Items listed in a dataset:
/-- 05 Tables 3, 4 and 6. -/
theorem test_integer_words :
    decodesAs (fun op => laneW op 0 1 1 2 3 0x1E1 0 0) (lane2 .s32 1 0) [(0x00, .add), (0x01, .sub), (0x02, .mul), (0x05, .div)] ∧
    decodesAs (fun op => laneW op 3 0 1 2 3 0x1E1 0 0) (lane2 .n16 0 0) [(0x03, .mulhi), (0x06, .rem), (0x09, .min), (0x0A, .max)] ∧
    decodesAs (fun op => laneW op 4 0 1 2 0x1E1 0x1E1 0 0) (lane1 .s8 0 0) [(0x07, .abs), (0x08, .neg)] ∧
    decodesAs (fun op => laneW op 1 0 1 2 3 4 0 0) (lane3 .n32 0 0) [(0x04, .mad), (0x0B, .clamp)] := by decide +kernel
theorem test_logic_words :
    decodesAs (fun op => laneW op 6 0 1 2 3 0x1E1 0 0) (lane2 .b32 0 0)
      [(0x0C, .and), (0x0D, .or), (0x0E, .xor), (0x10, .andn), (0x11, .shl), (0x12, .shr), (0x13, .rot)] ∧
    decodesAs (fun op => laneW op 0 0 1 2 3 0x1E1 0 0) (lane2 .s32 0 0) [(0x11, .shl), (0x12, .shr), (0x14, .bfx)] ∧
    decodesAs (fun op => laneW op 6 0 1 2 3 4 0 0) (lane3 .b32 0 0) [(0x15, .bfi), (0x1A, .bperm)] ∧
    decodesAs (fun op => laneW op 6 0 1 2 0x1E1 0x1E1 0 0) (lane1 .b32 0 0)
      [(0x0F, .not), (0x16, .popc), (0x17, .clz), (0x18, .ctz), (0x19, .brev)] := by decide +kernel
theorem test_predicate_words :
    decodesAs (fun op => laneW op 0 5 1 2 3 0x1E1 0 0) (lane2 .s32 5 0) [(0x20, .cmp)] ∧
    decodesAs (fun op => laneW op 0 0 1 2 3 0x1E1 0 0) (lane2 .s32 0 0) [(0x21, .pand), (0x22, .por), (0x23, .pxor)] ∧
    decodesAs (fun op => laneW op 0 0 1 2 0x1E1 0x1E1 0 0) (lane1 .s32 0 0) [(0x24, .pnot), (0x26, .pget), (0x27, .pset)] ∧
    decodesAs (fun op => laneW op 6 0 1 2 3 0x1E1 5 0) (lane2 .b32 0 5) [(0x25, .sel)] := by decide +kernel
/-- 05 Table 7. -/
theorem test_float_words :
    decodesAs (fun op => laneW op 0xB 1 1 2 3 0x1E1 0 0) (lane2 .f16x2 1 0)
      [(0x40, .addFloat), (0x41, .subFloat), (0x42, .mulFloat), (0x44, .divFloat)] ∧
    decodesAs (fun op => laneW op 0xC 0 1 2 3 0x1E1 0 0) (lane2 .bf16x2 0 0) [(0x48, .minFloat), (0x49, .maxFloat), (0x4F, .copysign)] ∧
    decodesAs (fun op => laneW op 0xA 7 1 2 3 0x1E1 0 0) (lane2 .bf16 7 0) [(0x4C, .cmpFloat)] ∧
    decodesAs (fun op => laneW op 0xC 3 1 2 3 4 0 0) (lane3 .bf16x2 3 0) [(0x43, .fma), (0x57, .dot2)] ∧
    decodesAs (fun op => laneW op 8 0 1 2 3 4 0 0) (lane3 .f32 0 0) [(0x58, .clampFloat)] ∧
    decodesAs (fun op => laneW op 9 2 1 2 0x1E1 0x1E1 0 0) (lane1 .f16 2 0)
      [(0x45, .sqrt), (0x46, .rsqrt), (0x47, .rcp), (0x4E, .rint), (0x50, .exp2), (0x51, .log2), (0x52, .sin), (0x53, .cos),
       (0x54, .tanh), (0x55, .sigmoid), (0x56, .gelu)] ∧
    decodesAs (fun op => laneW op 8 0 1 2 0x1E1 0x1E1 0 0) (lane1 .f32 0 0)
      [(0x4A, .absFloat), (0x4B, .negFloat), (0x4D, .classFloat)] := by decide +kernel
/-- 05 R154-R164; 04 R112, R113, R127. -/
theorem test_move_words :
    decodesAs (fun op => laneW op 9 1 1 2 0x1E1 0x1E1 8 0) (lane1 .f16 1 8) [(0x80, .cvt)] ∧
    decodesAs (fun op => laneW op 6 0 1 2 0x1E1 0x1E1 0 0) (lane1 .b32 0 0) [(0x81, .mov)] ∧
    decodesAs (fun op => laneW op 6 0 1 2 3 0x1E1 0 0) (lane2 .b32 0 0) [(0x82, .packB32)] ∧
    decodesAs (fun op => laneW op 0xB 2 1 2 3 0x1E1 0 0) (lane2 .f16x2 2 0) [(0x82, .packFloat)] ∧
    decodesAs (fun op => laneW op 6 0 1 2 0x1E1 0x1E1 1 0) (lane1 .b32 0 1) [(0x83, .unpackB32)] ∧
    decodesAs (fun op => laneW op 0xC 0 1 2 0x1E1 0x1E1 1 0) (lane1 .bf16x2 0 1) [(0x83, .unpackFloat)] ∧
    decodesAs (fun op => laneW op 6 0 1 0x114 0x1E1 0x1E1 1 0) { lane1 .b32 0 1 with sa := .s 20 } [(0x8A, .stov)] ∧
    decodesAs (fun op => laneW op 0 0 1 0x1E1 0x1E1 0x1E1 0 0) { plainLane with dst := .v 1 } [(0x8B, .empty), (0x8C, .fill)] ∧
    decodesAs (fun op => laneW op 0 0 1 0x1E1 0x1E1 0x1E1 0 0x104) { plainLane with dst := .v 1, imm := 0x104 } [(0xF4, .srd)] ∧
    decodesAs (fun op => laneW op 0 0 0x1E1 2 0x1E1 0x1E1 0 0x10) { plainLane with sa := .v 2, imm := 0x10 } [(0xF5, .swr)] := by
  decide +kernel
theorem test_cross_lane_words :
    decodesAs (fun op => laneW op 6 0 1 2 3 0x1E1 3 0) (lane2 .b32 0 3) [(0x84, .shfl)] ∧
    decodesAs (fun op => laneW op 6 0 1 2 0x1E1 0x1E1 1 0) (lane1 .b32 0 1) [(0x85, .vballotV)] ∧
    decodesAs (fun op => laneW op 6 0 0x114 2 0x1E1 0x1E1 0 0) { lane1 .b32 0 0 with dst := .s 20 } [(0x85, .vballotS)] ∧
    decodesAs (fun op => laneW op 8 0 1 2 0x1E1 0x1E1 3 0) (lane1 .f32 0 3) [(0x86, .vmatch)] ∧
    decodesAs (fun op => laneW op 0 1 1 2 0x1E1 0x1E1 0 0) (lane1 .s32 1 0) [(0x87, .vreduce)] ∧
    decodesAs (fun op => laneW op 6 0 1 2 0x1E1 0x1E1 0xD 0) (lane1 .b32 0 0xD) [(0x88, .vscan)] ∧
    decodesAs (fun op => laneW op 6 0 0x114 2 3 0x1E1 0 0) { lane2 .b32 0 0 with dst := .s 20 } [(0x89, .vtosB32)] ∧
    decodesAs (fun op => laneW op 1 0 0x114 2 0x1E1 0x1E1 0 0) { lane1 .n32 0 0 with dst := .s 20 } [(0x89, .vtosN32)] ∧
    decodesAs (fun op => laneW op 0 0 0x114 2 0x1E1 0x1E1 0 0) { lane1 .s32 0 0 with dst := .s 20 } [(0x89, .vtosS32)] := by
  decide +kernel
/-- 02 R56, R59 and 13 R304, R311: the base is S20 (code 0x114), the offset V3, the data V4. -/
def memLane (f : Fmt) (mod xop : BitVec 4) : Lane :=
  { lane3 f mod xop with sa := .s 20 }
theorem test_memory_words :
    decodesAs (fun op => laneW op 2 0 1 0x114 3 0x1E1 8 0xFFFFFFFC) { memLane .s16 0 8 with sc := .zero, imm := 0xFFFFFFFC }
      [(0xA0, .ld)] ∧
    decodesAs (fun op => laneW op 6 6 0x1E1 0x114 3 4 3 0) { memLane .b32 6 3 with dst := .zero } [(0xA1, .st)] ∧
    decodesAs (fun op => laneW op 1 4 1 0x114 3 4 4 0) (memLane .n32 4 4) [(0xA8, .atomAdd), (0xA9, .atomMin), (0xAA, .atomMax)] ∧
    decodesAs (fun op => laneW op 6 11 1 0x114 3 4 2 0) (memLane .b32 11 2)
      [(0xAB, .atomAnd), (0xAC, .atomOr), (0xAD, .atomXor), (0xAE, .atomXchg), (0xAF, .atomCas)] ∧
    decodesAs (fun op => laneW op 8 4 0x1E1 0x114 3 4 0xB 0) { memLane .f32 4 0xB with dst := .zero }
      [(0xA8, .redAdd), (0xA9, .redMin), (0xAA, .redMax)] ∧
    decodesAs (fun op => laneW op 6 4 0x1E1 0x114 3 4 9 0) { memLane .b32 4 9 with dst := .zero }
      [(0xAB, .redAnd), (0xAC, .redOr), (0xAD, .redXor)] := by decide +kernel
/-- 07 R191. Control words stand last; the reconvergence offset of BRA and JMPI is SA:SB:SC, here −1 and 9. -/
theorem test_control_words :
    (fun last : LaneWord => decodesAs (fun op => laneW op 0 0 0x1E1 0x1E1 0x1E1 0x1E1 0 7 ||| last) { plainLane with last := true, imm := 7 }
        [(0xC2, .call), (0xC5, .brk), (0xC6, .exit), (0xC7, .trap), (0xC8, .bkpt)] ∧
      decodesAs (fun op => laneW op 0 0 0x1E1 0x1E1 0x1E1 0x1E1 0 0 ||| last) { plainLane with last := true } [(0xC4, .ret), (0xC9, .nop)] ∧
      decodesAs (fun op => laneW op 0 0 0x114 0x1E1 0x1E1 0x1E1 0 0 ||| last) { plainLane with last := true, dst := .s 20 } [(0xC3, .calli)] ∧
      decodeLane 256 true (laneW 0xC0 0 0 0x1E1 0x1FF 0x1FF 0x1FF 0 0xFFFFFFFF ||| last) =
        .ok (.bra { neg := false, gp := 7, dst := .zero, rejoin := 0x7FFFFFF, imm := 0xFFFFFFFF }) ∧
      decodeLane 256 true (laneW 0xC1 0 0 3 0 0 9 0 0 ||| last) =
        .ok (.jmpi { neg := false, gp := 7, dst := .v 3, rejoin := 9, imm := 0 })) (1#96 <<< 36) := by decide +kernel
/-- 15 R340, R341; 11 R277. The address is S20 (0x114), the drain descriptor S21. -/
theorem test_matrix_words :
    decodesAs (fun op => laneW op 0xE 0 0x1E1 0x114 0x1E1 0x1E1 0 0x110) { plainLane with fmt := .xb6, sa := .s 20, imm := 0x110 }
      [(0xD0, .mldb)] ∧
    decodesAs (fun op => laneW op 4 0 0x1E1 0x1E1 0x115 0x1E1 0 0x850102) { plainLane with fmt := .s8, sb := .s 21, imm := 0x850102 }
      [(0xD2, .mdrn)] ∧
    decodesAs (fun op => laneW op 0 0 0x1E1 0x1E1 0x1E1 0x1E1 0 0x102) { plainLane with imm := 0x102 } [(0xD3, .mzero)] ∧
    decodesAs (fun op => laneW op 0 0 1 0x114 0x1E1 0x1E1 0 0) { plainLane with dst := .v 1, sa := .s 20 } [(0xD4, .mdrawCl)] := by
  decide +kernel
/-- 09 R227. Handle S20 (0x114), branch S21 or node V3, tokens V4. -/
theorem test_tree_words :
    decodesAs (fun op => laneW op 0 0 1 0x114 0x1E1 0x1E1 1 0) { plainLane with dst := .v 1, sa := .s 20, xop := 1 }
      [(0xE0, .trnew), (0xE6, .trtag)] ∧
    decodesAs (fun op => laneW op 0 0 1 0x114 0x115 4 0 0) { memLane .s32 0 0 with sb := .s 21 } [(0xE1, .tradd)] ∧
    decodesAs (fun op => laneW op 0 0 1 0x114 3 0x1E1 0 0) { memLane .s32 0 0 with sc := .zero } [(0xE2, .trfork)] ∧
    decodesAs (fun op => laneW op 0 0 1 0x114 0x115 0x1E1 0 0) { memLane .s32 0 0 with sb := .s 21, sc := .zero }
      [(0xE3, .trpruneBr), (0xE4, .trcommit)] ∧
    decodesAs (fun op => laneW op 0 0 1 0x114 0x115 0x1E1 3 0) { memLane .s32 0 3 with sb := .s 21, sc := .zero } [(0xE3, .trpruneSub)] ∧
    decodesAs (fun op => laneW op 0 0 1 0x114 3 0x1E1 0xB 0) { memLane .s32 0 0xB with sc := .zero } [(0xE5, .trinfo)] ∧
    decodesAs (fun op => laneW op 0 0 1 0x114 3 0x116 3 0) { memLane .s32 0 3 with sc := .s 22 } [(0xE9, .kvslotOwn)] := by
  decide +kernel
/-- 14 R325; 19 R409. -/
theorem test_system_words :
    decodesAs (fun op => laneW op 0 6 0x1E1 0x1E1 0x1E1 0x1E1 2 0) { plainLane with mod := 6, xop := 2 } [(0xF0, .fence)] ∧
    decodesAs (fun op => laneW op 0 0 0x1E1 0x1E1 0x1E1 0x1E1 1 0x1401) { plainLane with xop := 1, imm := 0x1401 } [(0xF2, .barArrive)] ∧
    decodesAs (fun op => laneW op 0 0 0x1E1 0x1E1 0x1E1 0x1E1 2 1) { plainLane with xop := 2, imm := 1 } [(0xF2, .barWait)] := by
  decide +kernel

Aim of the task:
Write out the records above exactly, from the opening line to the line with "(0x13, .rot)] ∧", including both, with nothing added.

Response to this task:
/-- 05 Tables 3, 4 and 6. -/
theorem test_integer_words :
    decodesAs (fun op => laneW op 0 1 1 2 3 0x1E1 0 0) (lane2 .s32 1 0) [(0x00, .add), (0x01, .sub), (0x02, .mul), (0x05, .div)] ∧
    decodesAs (fun op => laneW op 3 0 1 2 3 0x1E1 0 0) (lane2 .n16 0 0) [(0x03, .mulhi), (0x06, .rem), (0x09, .min), (0x0A, .max)] ∧
    decodesAs (fun op => laneW op 4 0 1 2 0x1E1 0x1E1 0 0) (lane1 .s8 0 0) [(0x07, .abs), (0x08, .neg)] ∧
    decodesAs (fun op => laneW op 1 0 1 2 3 4 0 0) (lane3 .n32 0 0) [(0x04, .mad), (0x0B, .clamp)] := by decide +kernel
theorem test_logic_words :
    decodesAs (fun op => laneW op 6 0 1 2 3 0x1E1 0 0) (lane2 .b32 0 0)
      [(0x0C, .and), (0x0D, .or), (0x0E, .xor), (0x10, .andn), (0x11, .shl), (0x12, .shr), (0x13, .rot)] ∧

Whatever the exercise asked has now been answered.